I am at the age where all of my friends, and myself, are soon turning 21.  It is an age where on that day you are supposed to act like a moron, embrace alcohol (and maybe a toilet seat or two), and throw inhibitions to the wind before you must act as an adult.  Everyone has the same typical plans for their birthday….going with friends to a bar.  Maybe holding something at their house/apartment/wherever, to have some fun with everyone.  As the last person in my immediate group of friends to turn 21, I must say, it is sad to think that I will miss everyone’s bar celebrations.  I wish friends would maybe make it so that in the middle of the day, or on a weeknight, they could do a bit of a celebration, so that I could at least be present at the bar (so that the bar would let me in) for their ‘right of passage.’  Most celebrations seem to be taking shape at night though.  I guess I’ll rely on people to throw mini parties after (when they may already be sloshed), for me to laugh along and egg them on.  Only 10 months until I can join the masses.

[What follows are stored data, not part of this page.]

/-! ### Movers (10) -/

/-- COPY between stores of this chip (R316 to R318): with legal fields, lines that translate, no fenced creel, no collision
noted, good tags, and grants for every line, whose times rest on logs 20 and 76, each destination line takes the source line
with its tag, every other line stays, and the command ends DONE 4 FCLK cycles after its last write. -/
def Sys2Proof.Claims.CopyMovesItsLinesWithTheirTags : Prop :=
  ∀ (s : State) (m : Fin 8) (p : Placed) (src dst : Nat → Nat) (x : CopyClock),
    s.working (.mv m) = some p → bytesNat p.hdr 12 1 = 1 → (s.copies[m]).waiting = false → (s.copies[m]).stalled = false →
    s.storesWf = true → p.clash = none →
    copyCheck s p.windows p.hdr = none → s.copyBounded p.windows (copyHdr p.hdr) = false →
    (∀ k, k < (copyHdr p.hdr).total →
      s.translateOpt p.windows ((copyHdr p.hdr).srcCa k) false = some (.device (src k)) ∧
      s.translateOpt p.windows ((copyHdr p.hdr).dstCa k) true = some (.device (dst k)) ∧
      s.fencedCreel (.device (src k)) = false ∧ s.fencedCreel (.device (dst k)) = false ∧ s.tagOk (src k) = true) →
    (∀ j k, j < k → k < (copyHdr p.hdr).total → dst j ≠ dst k) →
    clockAfter s m p.windows (copyHdr p.hdr) src dst (copyHdr p.hdr).total = some x →
    ∃ t, exec (.copy m []) s = .next t ∧ worked (.mv m) p (2 * (x.wrote - x.base + 4)) t ∧
      (∀ k, k < (copyHdr p.hdr).total → t.line (dst k) = s.line (src k) ∧ t.tag (dst k) = s.tag (src k)) ∧
      (∀ a, (∀ k, k < (copyHdr p.hdr).total → a ≠ dst k) → t.line a = s.line a ∧ t.tag a = s.tag a) ∧
      onlyUnit (.mv m) s t

/-- Host reads of a COPY (R318, R320): the last line that comes from the host is written to its device line with a good tag
and the command's work is done; an error or a timeout ends it WINDOW_FAULT with HOST_ERR, and no line is written. -/
def Sys2Proof.Claims.HostReadsCompleteOrFault : Prop :=
  (∀ (s : State) (m : Fin 8) (p : Placed) (line : Line) (dst : Nat),
    s.working (.mv m) = some p → (s.copies[m]).waiting = true →
    (s.copies[m]).k + 1 = (copyHdr p.hdr).total → s.storesWf = true →
    s.translateOpt p.windows ((copyHdr p.hdr).dstCa (s.copies[m]).k) true = some (.device dst) →
    s.fencedCreel (.device dst) = false →
    ∃ t e, exec (.hostReadCompletion m line false []) s = .next t ∧
      (t.unit (.mv m)).run = some { p with fin := some e } ∧ e.status = .done ∧ e.used ≤ max 1 (if p.slowed then 2 * hdrDecl p.hdr else hdrDecl p.hdr) ∧
      t.line dst = line ∧ t.tagOk dst = true ∧ (∀ a, a ≠ dst → t.line a = s.line a ∧ t.tag a = s.tag a) ∧
      onlyUnit (.mv m) s t) ∧
  (∀ (s : State) (m : Fin 8) (p : Placed), s.working (.mv m) = some p → (s.copies[m]).waiting = true →
    (∀ line, ∃ t, exec (.hostReadCompletion m line true []) s = .next t ∧ hostReadFailed m p s t) ∧
    ∃ t, exec (.completionTimeout m) s = .next t ∧ hostReadFailed m p s t)

/-- COPY moves lines with their tags on the chip, and takes lines that the host returns. -/
def Obligations.CopyMovesLinesAndHostReadsComplete : Prop := Claims.CopyMovesItsLinesWithTheirTags ∧ Claims.HostReadsCompleteOrFault

/-! ### Transfers over links (13) -/

/-- TIEMSG (R403): one TIE flit leaves on the next hop, with the tie, the context and the amount, and the command's work is
done after 32 cycles. -/
def Sys2Proof.Claims.TiemsgSendsOneTieFlit : Prop :=
  ∀ (s : State) (m : Fin 8) (p : Placed) (l : Fin 6),
    s.working (.mv m) = some p → bytesNat p.hdr 12 1 = 4 → tiemsgCheck s p.ctx p.hdr = none →
    bytesNat p.hdr 13 1 < 8 → s.route (bytesNat p.hdr 13 1) = some l → sendsNow s l →
    ∃ (t : State) (g : Flit), exec (.tiemsg m) s = .next t ∧ worked (.mv m) p 32 t ∧ t.out = s.out ++ [.flit l.val (flitWire g)] ∧ g.typ = 0x10#8 ∧
      g.dst = BitVec.ofNat 3 (bytesNat p.hdr 13 1) ∧ g.src = BitVec.ofNat 3 s.self ∧
      fieldNat g.payload 0 16 = bytesNat p.hdr 28 2 ∧ fieldNat g.payload 32 32 = fieldNat p.hdr 288 17 ∧
      fieldNat g.payload 64 32 = bytesNat p.hdr 20 4 ∧ g.fseq = (s.link l).txNext ∧
      (∀ k, k ≠ l → t.link k = s.link k) ∧ sameStores s t ∧ t.ctxs = s.ctxs

/-- SEND with a READY of its XID and size waiting, on a link that can hold the whole transfer (R396, R398, R402): HEAD, the DATA
flits and TAIL leave in order, the READY is used up, and the command's work is done after the span of its slots. RECV posts
its receive and sends READY (R398 step 1). -/
def Obligations.SendStreamsAndRecvPosts : Prop :=
  (∀ (s : State) (m : Fin 8) (p : Placed) (l : Fin 6) (nl : Nat) (rt : Bool) (x : Nat × Nat),
    s.working (.mv m) = some p → bytesNat p.hdr 12 1 = 2 → p.begun = false → p.sendBegun = false → s.slowed = false →
    s.openSend (.mv m) p = false → sendCheck p.hdr = none → s.sendWindowBad p = none → bytesNat p.hdr 13 1 = l.val → bytesNat p.hdr 36 4 = nl →
    s.peerOf l.val = some x → s.fabric.lost.getLsbD x.1 = false → s.fabric.down.getLsbD x.1 = false →
    (s.link l).active = true → (s.link l).txOwner = none → (s.link l).txq = [] → (s.link l).xq = [] →
    (s.link l).out.length + dataFlits nl + 2 ≤ 128 →
    (s.link l).readies.find? (fun r => r.1 == halfXid (.mv m) p.hdr) = some (halfXid (.mv m) p.hdr, nl, rt) →
    (∀ k, k < nl → s.sendFault (.mv m) p k = none) →
    ∃ (t : State) (fs : List Flit) (e : RunEnd) (q : Placed), exec (.send m []) s = .next t ∧
      t.out = s.out ++ fs.map (fun f => Out.flit l.val (flitWire f)) ∧ fs.length = dataFlits nl + 2 ∧
      (fs.head?.map Flit.typ = some 0x01#8) ∧ (fs.getLast?.map Flit.typ = some 0x03#8) ∧
      (∀ i, 0 < i → i + 1 < fs.length → (fs[i]?.map Flit.typ = some 0x02#8)) ∧
      (∀ i f, fs[i]? = some f → f.fseq = (s.link l).txNext + BitVec.ofNat 16 i) ∧
      (t.unit (.mv m)).run = some q ∧ q.fin = some e ∧ e.status = .done ∧ e.used = 2 * slotSpan (slotsOf nl) ∧
      (t.link l).readies = (s.link l).readies.erase (halfXid (.mv m) p.hdr, nl, rt) ∧
      (∀ v, v ≠ .mv m → t.unit v = s.unit v) ∧ sameStores s t ∧ t.ctxs = s.ctxs) ∧
  (∀ (s : State) (m : Fin 8) (p : Placed) (l : Fin 6) (d : Nat) (x : Nat × Nat),
    s.working (.mv m) = some p → bytesNat p.hdr 12 1 = 3 → p.begun = false → p.posted = false →
    (∀ a b, p.origin ≠ .replay a b) → recvCheck p.hdr = none → s.recvWindowBad (.mv m) p = none →
    bytesNat p.hdr 13 1 = l.val → s.recvLine (.mv m) p 0 = some d →
    s.peerOf l.val = some x → s.fabric.lost.getLsbD x.1 = false → s.fabric.down.getLsbD x.1 = false → sendsNow s l →
    (s.link l).posted.length < 4 →
    ∃ (t : State) (g : Flit), exec (.recv m []) s = .next t ∧ t.out = s.out ++ [.flit l.val (flitWire g)] ∧ g.typ = 0x04#8 ∧
      fieldNat g.payload 0 32 = bytesNat p.hdr 104 4 ∧ fieldNat g.payload 32 32 = bytesNat p.hdr 36 4 ∧
      bitAt g.payload 64 = false ∧
      (t.link l).posted = (s.link l).posted ++
        [{ xid := halfXid (.mv m) p.hdr, nl := bytesNat p.hdr 36 4, dline := d, unit := .mv m }] ∧
      (t.unit (.mv m)).run = some { p with begun := true, posted := true, ups := [] } ∧
      (∀ v, v ≠ .mv m → t.unit v = s.unit v) ∧ sameStores s t ∧ t.ctxs = s.ctxs)

/-- ROTATE (R404): it posts its receive half on the link opposite to the one it sends on around a ring, with XID, size and
destination of its header, and sends READY there; its send half waits for a READY of the next chip. -/
def Sys2Proof.Claims.RotatePostsItsReceiveHalf : Prop :=
  ∀ (s : State) (i : Fin 2) (p : Placed) (a b : Fin 6) (x y : Nat × Nat),
    s.working (.plt i) = some p → bytesNat p.hdr 12 1 = 4 → p.begun = false → p.posted = false → p.sendBegun = false →
    (∀ c d, p.origin ≠ .replay c d) → s.namedMover p.hdr = true → bytesNat p.hdr 17 1 = a.val → b.val = (if a.val ≤ 1 then 1 - a.val else a.val) →
    0 < bytesNat p.hdr 32 4 → bytesNat p.hdr 32 4 ≤ 524288 → s.recvWindowBad (.plt i) p = none →
    s.peerOf a.val = some x → s.fabric.lost.getLsbD x.1 = false → s.fabric.down.getLsbD x.1 = false →
    s.peerOf b.val = some y → s.fabric.lost.getLsbD y.1 = false → s.fabric.down.getLsbD y.1 = false →
    (s.link a).active = true → sendsNow s b → (s.link b).posted.length < 4 →
    (s.link a).readies.find? (fun r => r.1 == halfXid (.plt i) p.hdr) = none →
    ∃ (t : State) (g : Flit), exec (.rotate i []) s = .next t ∧ t.out = s.out ++ [.flit b.val (flitWire g)] ∧ g.typ = 0x04#8 ∧
      fieldNat g.payload 0 32 = bytesNat p.hdr 36 4 ∧ fieldNat g.payload 32 32 = bytesNat p.hdr 32 4 ∧
      (t.link b).posted = (s.link b).posted ++
        [{ xid := halfXid (.plt i) p.hdr, nl := bytesNat p.hdr 32 4, dline := bytesNat p.hdr 28 4, unit := .plt i }] ∧
      (t.unit (.plt i)).run = some { p with begun := true, posted := true, ups := [] } ∧
      (∀ v, v ≠ .plt i → t.unit v = s.unit v) ∧ sameStores s t ∧ t.ctxs = s.ctxs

I just am starting to miss birthday parties where you are just with friends, having a good time.



{November 20, 2008}  

Students should be careful when using the word “curve.”  It is easy to assume that if a professor is curving the final grade, or exam grades, that it means your grade will probably go up.  The real definition of this word is that the distributions of the scores should fit underneath a bell curve, and through normalization, they will.  In simple language, some teachers drop your grade down.

AKA:

You do the work.
You get the grade.
You take that grade, minus one.
That’s the grade you get.

Very few classes do this, but they are out there.  One class that the professor did this in, it did not end up mattering because it was such a difficult class his only option was to raise grades.

Enter: Physics lab.
Physics lab 1:  I did the work, I earned the grade, I had a SOLID 4.0.  But imagine the confusion when I received my final grades, only to see a glaring 3.5.  This is due to a strange phenomenon known as normalization.  They take all the sections of labs, put them together, and then decide how many people should have each grade.  This is to even out differences in grading

Physics lab 2: I am in danger of this same thing happening again.  My lab section has the highest average of all of my TA’s sections.  Hands down higher.  He told us that we could all just….not show up for lab one day and still have a higher class average than all his other classes.  Just because we’re doing the work quicker and faster, not all of us can have the grades we deserve.

And then teachers wonder how the hell I have no motivation to put extra effort in.